Only the study investigators would be allowed to propose modifications to the trial protocols. In the event that a modification of the protocols must be enacted, trials and recruitment will be stopped. Any modifications to the protocols planned must first be submitted to the IRB for review and approval, followed by a submission to HSA. Once approved, the protocol may be modified per the proposal and the participants shall be notified.

Dissemination plans {31a}

Findings from this clinical trial should be analysed and published in a peer-reviewed journal at the end of the study. The study will credit all investigators listed in this protocol as authors. Acknowledgement may be given to any members who have contributed to the conduct of the trials and the writing of the report.

Discussion

To compare the efficacy of two pharmacological treatments of terminal delirium in dying patients on hospice care, a prospective, randomised, open-label trial will be conducted at home setting. The two groups of patients will be receiving OT haloperidol and olanzapine respectively.

Findings from this study will contribute to scarce evidence of anti-psychotics/ neuroleptics use in the treatment of terminal delirium for patients receiving home hospice care. It would inform future practice on appropriate medication to treat delirium during the dying phase. With optimised care, the end-of-life experience of patients and their caregivers will be improved.

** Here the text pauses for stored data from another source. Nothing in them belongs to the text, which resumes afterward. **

-- ==== Sys2Proof/Machine/Dispatch.lean ====
section
/-!
DEFINITION. The one dispatch: one arm per command, each a call of that command's meaning.
-/

namespace Sys2Proof.Machine
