/-- Frame-store accesses, arbitration, patrol reads, hourly counts, and check-value runs. For each command of the memory and
the check-value units, the next state it leaves: a read that is clean, corrected, uncorrectable or refused, a write, a grant
of arbitration, patrol reads of the store and of SRAM, the HELD window, the hourly count, and the trigger and end of a run. -/
def Obligations.FrameStoreCommands : Prop :=
  -- memAccessRead: R387, R413
  (∀ (s : State) (dt mid a n q : Nat) (l : List Nat) (beaten : Bool) (b : Blk),
    b = s.blk.tick dt →
    (q = storeAddr mid a b ∧ (mid = 0x01 → b.rd F.SYS_FSWIN_BASE 0 < usable b / 2 ^ 28)) →
    fsGranted b mid q false = true ∧ q + n ≤ usable b ∧ spanMarked s.store q n = false →
    exec (.memAccess dt mid a n false false l 0 0 beaten) s = .next (s.withBlk (b.emit (.word (s.store.leRead q n) 0)))) ∧
  -- memAccessCorrected: R389
  (∀ (s : State) (dt mid a n q flips skew w : Nat) (l : List Nat) (beaten : Bool) (b : Blk),
    b = s.blk.tick dt →
    (q = storeAddr mid a b ∧ (mid = 0x01 → b.rd F.SYS_FSWIN_BASE 0 < usable b / 2 ^ 28)) →
    fsGranted b mid q false = true ∧ q + n ≤ usable b ∧ spanMarked s.store q n = false →
    readCoded s.store (q / 8) flips skew = (w, 1) →
    exec (.memAccess dt mid a n false false l flips skew beaten) s = .next (s.withBoth
      ((corrected q mid (!beaten) b).emit (.word ((s.store.leWrite (8 * (q / 8)) 8 w).leRead q n) 0))
      (if beaten then s.store else s.store.leWrite (8 * (q / 8)) 8 w))) ∧
  -- memAccessUncorrectable: R390
  (∀ (s : State) (dt mid a n q flips skew : Nat) (l : List Nat) (beaten : Bool) (b : Blk),
    b = s.blk.tick dt →
    (q = storeAddr mid a b ∧ (mid = 0x01 → b.rd F.SYS_FSWIN_BASE 0 < usable b / 2 ^ 28)) →
    fsGranted b mid q false = true ∧ q + n ≤ usable b ∧ mid ≠ 0x14 →
    (readCoded s.store (q / 8) flips skew).2 = 2 ∨ spanMarked s.store q n = true →
    exec (.memAccess dt mid a n false false l flips skew beaten) s = .next (s.withBoth ((uncorrectable q mid b).emit (.word 0 4))
      (if (readCoded s.store (q / 8) flips skew).2 = 2 then s.store.mark q else s.store))) ∧
  -- memAccessWrite: R387, R388
  (∀ (s : State) (dt mid a n q : Nat) (l : List Nat) (beaten : Bool) (b : Blk),
    b = s.blk.tick dt →
    (q = storeAddr mid a b ∧ (mid = 0x01 → b.rd F.SYS_FSWIN_BASE 0 < usable b / 2 ^ 28)) →
    fsGranted b mid q true = true ∧ q + n ≤ usable b →
    8 ≤ n ∨ s.store.isMarked q = false →
    ((mid = 0x01 ∨ mid = 0x04) → copyDiscards b = false ∧ b.on F.PAIR_EPOCH_FILL_HELD 0 = false ∧ copying b = false) →
    exec (.memAccess dt mid a n true false l 0 0 beaten) s = .next (s.withBoth b (storeWords q (l.take n) s.store))) ∧
  -- memAccessRefused: R413
  (∀ (s : State) (dt mid a n q flips skew : Nat) (write : Bool) (l : List Nat) (beaten : Bool) (b : Blk),
    b = s.blk.tick dt →
    (q = storeAddr mid a b ∧ (mid = 0x01 → b.rd F.SYS_FSWIN_BASE 0 < usable b / 2 ^ 28)) →
    fsGranted b mid q write = false ∧ mid ≠ 0x14 →
    exec (.memAccess dt mid a n write false l flips skew beaten) s = .next (s.withBlk (if write then fsViolation (fsPort mid) mid q 1 b
      else (fsViolation (fsPort mid) mid q 0 b).emit (.word 0 (if mid = 0x01 then 0 else if mid = 0x04 ∨ mid = 0x08 then 2 else 4))))) ∧
  -- memAccessOutOfWindow: R41, R2
  (∀ (s : State) (dt a n flips skew : Nat) (write misroute : Bool) (l : List Nat) (beaten : Bool) (b : Blk),
    b = s.blk.tick dt →
    usable b / 2 ^ 28 ≤ b.rd F.SYS_FSWIN_BASE 0 →
    exec (.memAccess dt 0x01 a n write misroute l flips skew beaten) s = .next (s.withBlk (if write then b else b.emit (.word 0 0)))) ∧
  -- arbGrant: R393, R394, R395
  (∀ (s : State) (dt ch : Nat) (l : List Req) (r : Req) (b : Blk),
    b = s.blk.tick dt →
    urgentFirst b l = some r ∨ (urgentFirst b l = none ∧ byTags b.mem.tags ch l = some r) →
    ∃ t, exec (.arbGrant dt ch l) s = .next (s.withBlk ({ b with mem := { b.mem with tags := t } }.emit (.grant ch r.1 r.2.1 r.2.2.1)))) ∧
  -- scrubRead: R391
  (∀ (s : State) (dt : Nat) (beaten : Bool) (b : Blk),
    b = s.blk.tick dt →
    b.mem.passAt + b.mem.scrub * passNs b / usable b ≤ b.now →
    s.store.isMarked b.mem.scrub = false →
    exec (.scrubRead dt 0 0 beaten) s = .next (s.withBlk (scrubNext (scrubBehind b)))) ∧
  -- scrubNextWord: R391
  (∀ (b : Blk),
    b.mem.scrub + 8 < usable b →
    scrubNext b = { b with mem := { b.mem with scrub := b.mem.scrub + 8 } }.wr F.MEM_SCRUB_PROGRESS 8 ((b.mem.scrub + 8) * 100 / usable b)) ∧
  -- sramPatrolCorrected: R392
  (∀ (s : State) (dt region word flips skew x y z : Nat) (b c : Blk) (n : Nat),
    b = s.blk.tick dt →
    (readCoded {} word flips skew).2 = 1 →
    errorTold 8 1 (b.bump F.MEM_SRAM_CE_COUNT 8) = (c, some n) →
    exec (.sramPatrol dt region word flips skew x y z) s = .next (s.withBlk (raise memGlobal 0x104 sevNotice n (evB 1) c))) ∧
  -- sramPatrol: R392
  (∀ (s : State) (dt region word flips skew x y z : Nat) (b c : Blk),
    b = s.blk.tick dt →
    (readCoded {} word flips skew).2 = 2 →
    c = ((b.bump F.MEM_SRAM_UE_COUNT 8).wr F.MEM_SRAM_LAST_REGION 8 region).wr F.MEM_SRAM_LAST_WORD 8 word →
    exec (.sramPatrol dt region word flips skew x y z) s = .next (s.withBlk (raise memGlobal 0x105 (if region = 4 ∨ region = 5 then sevFatal else sevError) region (evB 1)
      (match region with | 0 => lineNotReady x y z c | 1 => loseTile x y c | 2 => loseSpan x y z c | 3 => chnDiscard x 1 c | _ => c)))) ∧
  -- heldWindow: R396
  (∀ (s : State) (dt ch util urgent ing codec sys scrub : Nat) (b : Blk),
    b = s.blk.tick dt →
    ing ≤ 50 ∧ codec ≤ 50 ∧ sys ≤ 50 →
    exec (.heldWindow dt ch util urgent ing codec sys scrub) s = .next (s.withBlk ((((((b.wr F.MEM_CH_STAT_UTIL ch util).wr
      F.MEM_CH_STAT_URGENT ch urgent).wr F.MEM_HELD_INGEST ch ing).wr F.MEM_HELD_CODEC ch codec).wr F.MEM_HELD_SYSTEM ch sys).wr F.MEM_HELD_SCRUB ch scrub))) ∧
  -- ceHour: R389
  (∀ (s : State) (dt ch : Nat) (b c : Blk),
    b = s.blk.tick dt →
    b.now / 3600000000000 ≠ mgetD b.mem.hourAt ch 0 →
    c = { b with mem := { b.mem with hourAt := mset b.mem.hourAt ch (b.now / 3600000000000), hours := mset b.mem.hours ch 0 } } →
    exec (.ceHour dt ch) s = .next (s.withBlk (if b.rd F.MEM_CFG_CE_LIMIT 8 < mgetD b.mem.hours ch 0
      then raise (memPage ch) 0x102 sevWarning (Nat.min 65535 (mgetD b.mem.hours ch 0)) (evB 0) c else c))) ∧
  -- crcTrigger: R399
  (∀ (s : State) (dt u base : Nat) (hold : Option (Nat × Nat)) (t : List (Nat × Option (Nat × Nat))) (b c : Blk),
    b = s.blk.tick dt →
    (b.unitCrc u).trigs = (base, hold) :: t →
    c = b.putCrc u { b.unitCrc u with trigs := t } →
    exec (.crcTrigger dt u) s = .next (s.withBlk (if (b.unitCrc u).run.isSome then crcOverrun u c else
      (c.putCrc u { c.unitCrc u with run := some ⟨base, b.now, b.rd F.CRC_EXP_VALUE u, b.rd F.CRC_SEQ_VALUE u, hold⟩ }).wr F.CRC_STAT_STATE u 1))) ∧
  -- crcRunEnd: R400, R401
  (∀ (s : State) (dt u : Nat) (r : CrcRun) (b c : Blk),
    b = s.blk.tick dt →
    (b.unitCrc u).run = some r →
    crcUnread b s.store u r = none ∧ r.began + crcBytes b u / 4 ≤ b.now →
    c = crcIdle u (((b.putCrc u { b.unitCrc u with run := none }).bump F.CRC_RUNS_COUNT u).step F.CRC_SEQ_VALUE u) →
    exec (.crcRunEnd dt u false) s = .next (s.withBlk (crcCompare u r (crcResult c s.store u r) (c.wr F.CRC_RESULT_VALUE u (crcResult c s.store u r))))) ∧
  -- crcRunEndUnread: R390, R400
  (∀ (s : State) (dt u a : Nat) (disturbed : Bool) (r : CrcRun) (b : Blk),
    b = s.blk.tick dt →
    (b.unitCrc u).run = some r →
    crcUnread b s.store u r = some a →
    exec (.crcRunEnd dt u disturbed) s = .next (s.withBlk (raise (crcPage u) 0x102 sevWarning (2 % 2 ^ 17 + 2 ^ 17 * u) (evB 2) ((readFailed 0x17 a (crcIdle u
      (((b.putCrc u { b.unitCrc u with run := none }).bump F.CRC_RUNS_COUNT u).step F.CRC_SEQ_VALUE u))).wr F.CRC_STAT_OUTCOME u 5))))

Some facts were discussed during the study design. First, a blinded design will not be possible or necessary. Due to limited clinical evidence of pharmacological treatment of terminal delirium in the home environment, the additional blinding procedures are hazardous and not providing any added value. Second, proxy consent has been chosen instead of advance consent. To approach patients before the onset of terminal delirium is neither feasible nor appropriate considering the potential unnecessary stress caused to the vulnerable group of patients in their terminal phase.

Trial status

The study was reviewed and approved by the Agency for Integrated Care Institutional Review Board (AIC-IRB). Clinical Trial Authorisation is pending from the Health Sciences Authority Singapore (HSA). Recruitment is projected to start in August 2021.

Title {1}	Protocol of an open-label clinical trial of oral transmucosal haloperidol and olanzapine in the treatment of terminal delirium
Trial registration {2a and 2b}.	ClinicalTrials.gov Identifier - NCT04750395
Protocol version {3}	Version 1; 19 May 2021
Funding {4}	Pending review – Community Care Research Grant by Agency for Integrated Care Singapore
Author details {5a}	Xiao-Juan Lyu1; Adrian David Kan1; Poh-Heng Chong1; Keegan Lin1; Yung-Hua Koh2; Zhi-Zheng Yeo1 1HCA Hospice Care 2IPOS International
Name and contact information for the trial sponsor {5b}	HCA Hospice Care
Role of sponsor {5c}	HCA Hospice Care is the site of recruitment of participants. Staff are supported by the sponsor to carry out the study. Ultimate authority over the report will belong to the investigators.